> **What this task involves**:
Match the word "signed". Return each line of the data below where it appears.

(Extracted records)
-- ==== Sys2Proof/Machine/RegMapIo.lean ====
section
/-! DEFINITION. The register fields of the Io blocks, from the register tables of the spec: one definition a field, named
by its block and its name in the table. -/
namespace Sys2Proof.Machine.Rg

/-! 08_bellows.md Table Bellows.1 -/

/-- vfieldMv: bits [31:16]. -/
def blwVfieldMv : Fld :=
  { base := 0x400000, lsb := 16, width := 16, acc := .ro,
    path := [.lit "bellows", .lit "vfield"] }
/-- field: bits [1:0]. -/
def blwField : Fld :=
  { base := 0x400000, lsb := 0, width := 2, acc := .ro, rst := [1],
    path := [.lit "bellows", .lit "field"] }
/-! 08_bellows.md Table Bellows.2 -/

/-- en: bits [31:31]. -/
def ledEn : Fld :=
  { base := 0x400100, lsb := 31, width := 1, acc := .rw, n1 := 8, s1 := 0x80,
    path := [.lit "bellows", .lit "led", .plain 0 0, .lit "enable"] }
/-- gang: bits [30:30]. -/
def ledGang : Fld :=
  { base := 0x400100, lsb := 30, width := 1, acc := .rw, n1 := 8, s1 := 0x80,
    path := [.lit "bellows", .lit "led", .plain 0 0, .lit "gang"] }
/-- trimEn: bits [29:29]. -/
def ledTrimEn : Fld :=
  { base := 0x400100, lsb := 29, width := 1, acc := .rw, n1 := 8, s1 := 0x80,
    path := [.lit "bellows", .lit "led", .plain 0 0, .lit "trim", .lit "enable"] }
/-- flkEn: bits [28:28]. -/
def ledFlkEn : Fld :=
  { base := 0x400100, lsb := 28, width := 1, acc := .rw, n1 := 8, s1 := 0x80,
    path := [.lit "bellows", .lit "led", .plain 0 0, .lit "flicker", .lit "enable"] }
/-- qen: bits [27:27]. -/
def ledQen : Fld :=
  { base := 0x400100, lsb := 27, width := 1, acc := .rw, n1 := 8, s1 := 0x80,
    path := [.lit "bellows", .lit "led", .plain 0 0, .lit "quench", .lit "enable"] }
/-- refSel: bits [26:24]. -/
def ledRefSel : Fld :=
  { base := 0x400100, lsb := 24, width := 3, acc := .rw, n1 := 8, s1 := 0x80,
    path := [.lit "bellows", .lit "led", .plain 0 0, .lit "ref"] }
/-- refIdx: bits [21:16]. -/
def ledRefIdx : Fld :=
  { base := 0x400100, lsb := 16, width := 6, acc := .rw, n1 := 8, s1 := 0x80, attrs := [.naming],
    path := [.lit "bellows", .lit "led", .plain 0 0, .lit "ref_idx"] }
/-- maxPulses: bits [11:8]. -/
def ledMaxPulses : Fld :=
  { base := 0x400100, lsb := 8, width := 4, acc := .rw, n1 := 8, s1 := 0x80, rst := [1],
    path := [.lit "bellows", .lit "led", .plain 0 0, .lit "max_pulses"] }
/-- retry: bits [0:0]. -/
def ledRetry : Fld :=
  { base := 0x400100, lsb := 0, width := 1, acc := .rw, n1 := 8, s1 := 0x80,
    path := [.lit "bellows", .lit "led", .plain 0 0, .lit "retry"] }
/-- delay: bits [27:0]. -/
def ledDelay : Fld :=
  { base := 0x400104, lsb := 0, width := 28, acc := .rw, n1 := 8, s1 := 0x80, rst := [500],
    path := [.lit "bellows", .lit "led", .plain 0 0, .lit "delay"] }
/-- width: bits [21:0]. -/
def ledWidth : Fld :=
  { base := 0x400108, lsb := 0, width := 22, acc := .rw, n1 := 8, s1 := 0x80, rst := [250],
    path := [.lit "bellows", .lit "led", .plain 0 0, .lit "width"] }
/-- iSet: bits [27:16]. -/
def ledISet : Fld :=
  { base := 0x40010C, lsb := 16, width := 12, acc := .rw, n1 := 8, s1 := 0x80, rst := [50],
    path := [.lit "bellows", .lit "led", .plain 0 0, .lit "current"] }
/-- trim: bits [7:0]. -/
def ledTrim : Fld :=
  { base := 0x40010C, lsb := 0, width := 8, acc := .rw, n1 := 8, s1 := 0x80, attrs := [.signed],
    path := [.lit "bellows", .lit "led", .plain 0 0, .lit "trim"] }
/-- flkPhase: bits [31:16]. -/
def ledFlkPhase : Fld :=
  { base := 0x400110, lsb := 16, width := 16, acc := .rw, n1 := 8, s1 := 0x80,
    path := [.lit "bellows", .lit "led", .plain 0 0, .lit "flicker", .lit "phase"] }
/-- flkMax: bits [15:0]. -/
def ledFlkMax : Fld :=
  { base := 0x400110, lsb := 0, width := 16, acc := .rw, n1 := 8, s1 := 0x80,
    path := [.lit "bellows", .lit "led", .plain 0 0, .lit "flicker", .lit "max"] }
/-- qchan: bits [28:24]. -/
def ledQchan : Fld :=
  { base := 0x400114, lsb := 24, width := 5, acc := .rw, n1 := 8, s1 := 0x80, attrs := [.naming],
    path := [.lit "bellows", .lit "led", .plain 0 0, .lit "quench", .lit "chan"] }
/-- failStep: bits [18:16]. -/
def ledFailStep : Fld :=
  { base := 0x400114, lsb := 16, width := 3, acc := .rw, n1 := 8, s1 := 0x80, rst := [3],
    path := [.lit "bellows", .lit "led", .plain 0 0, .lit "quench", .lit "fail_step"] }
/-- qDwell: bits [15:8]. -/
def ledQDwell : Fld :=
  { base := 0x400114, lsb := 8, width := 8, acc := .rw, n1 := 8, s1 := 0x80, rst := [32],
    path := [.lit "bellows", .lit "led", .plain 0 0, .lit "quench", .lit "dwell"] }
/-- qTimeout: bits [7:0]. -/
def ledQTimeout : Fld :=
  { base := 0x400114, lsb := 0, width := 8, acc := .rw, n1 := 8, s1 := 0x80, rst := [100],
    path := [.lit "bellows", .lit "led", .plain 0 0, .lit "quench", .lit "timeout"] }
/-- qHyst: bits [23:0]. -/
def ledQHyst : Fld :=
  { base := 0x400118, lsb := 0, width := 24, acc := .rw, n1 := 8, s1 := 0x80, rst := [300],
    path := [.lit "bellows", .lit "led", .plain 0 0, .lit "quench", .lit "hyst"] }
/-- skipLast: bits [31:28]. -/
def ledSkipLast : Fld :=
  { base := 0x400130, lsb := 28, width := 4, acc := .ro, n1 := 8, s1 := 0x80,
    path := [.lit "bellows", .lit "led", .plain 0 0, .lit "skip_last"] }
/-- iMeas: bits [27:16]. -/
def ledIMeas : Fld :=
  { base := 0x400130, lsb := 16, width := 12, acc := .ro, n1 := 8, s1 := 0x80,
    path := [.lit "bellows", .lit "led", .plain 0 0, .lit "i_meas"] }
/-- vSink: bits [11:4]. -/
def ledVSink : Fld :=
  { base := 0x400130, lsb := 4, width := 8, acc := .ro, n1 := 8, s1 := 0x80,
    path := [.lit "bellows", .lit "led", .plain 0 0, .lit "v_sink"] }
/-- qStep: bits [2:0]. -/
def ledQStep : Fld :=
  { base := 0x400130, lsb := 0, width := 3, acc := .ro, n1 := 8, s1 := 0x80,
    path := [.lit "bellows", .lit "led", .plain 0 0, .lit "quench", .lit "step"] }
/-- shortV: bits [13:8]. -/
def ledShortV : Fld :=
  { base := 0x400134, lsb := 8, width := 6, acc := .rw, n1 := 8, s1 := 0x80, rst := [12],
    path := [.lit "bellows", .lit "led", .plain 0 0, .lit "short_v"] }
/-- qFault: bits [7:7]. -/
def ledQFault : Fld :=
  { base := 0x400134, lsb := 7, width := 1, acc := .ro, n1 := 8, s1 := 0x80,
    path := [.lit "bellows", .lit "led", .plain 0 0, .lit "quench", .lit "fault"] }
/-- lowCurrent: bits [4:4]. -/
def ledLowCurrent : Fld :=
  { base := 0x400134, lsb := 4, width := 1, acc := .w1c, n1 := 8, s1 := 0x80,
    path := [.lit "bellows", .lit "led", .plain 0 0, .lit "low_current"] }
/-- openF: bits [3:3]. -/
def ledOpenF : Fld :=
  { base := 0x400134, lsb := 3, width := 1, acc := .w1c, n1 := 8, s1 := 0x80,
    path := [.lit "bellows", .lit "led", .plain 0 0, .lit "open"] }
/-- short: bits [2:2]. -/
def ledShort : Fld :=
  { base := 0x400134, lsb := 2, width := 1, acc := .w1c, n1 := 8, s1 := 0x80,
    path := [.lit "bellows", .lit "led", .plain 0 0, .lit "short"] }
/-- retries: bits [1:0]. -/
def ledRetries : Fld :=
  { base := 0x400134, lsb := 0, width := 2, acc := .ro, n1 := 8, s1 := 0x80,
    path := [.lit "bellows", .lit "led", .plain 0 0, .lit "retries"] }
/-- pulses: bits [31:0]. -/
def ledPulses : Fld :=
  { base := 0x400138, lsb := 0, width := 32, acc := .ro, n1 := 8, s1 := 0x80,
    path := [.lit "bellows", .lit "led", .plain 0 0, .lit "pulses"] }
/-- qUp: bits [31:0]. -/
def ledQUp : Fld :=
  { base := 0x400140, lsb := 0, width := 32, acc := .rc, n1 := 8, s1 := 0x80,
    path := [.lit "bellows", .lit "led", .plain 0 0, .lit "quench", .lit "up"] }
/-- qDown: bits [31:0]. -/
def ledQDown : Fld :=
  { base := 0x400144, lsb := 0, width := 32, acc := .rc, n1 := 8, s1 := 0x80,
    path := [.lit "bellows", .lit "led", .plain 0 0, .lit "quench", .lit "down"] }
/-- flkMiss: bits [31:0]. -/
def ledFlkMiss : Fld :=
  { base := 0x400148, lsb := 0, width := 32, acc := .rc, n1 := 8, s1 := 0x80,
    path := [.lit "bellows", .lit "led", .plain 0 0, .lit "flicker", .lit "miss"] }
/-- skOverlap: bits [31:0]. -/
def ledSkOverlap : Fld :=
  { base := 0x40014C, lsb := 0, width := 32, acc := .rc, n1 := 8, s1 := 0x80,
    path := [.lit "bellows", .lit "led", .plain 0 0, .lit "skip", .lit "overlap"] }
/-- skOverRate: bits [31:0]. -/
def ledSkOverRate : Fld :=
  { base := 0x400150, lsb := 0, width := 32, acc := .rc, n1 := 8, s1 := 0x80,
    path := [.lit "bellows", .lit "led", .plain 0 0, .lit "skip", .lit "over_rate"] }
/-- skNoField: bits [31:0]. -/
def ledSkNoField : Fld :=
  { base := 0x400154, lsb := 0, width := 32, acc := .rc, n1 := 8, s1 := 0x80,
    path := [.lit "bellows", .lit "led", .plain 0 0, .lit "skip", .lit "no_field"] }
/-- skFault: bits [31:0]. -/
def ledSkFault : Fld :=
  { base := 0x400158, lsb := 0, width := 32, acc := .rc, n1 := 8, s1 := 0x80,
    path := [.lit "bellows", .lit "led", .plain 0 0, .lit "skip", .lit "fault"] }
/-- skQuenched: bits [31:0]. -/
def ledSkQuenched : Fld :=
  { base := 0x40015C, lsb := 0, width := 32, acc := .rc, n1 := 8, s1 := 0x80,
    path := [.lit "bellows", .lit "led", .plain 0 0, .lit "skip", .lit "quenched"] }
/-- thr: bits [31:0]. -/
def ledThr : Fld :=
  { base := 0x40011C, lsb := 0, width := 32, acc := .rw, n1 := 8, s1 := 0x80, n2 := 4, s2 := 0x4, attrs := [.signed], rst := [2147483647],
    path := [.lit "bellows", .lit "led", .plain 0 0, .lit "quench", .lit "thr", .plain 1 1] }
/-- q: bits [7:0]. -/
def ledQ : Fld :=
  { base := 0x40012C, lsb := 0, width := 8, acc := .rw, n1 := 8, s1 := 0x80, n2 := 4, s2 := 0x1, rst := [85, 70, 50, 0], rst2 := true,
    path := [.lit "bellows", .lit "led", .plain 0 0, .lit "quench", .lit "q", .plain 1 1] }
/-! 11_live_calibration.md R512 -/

> **Result of the task**:
  { base := 0x40010C, lsb := 0, width := 8, acc := .rw, n1 := 8, s1 := 0x80, attrs := [.signed],
  { base := 0x40011C, lsb := 0, width := 32, acc := .rw, n1 := 8, s1 := 0x80, n2 := 4, s2 := 0x4, attrs := [.signed], rst := [2147483647],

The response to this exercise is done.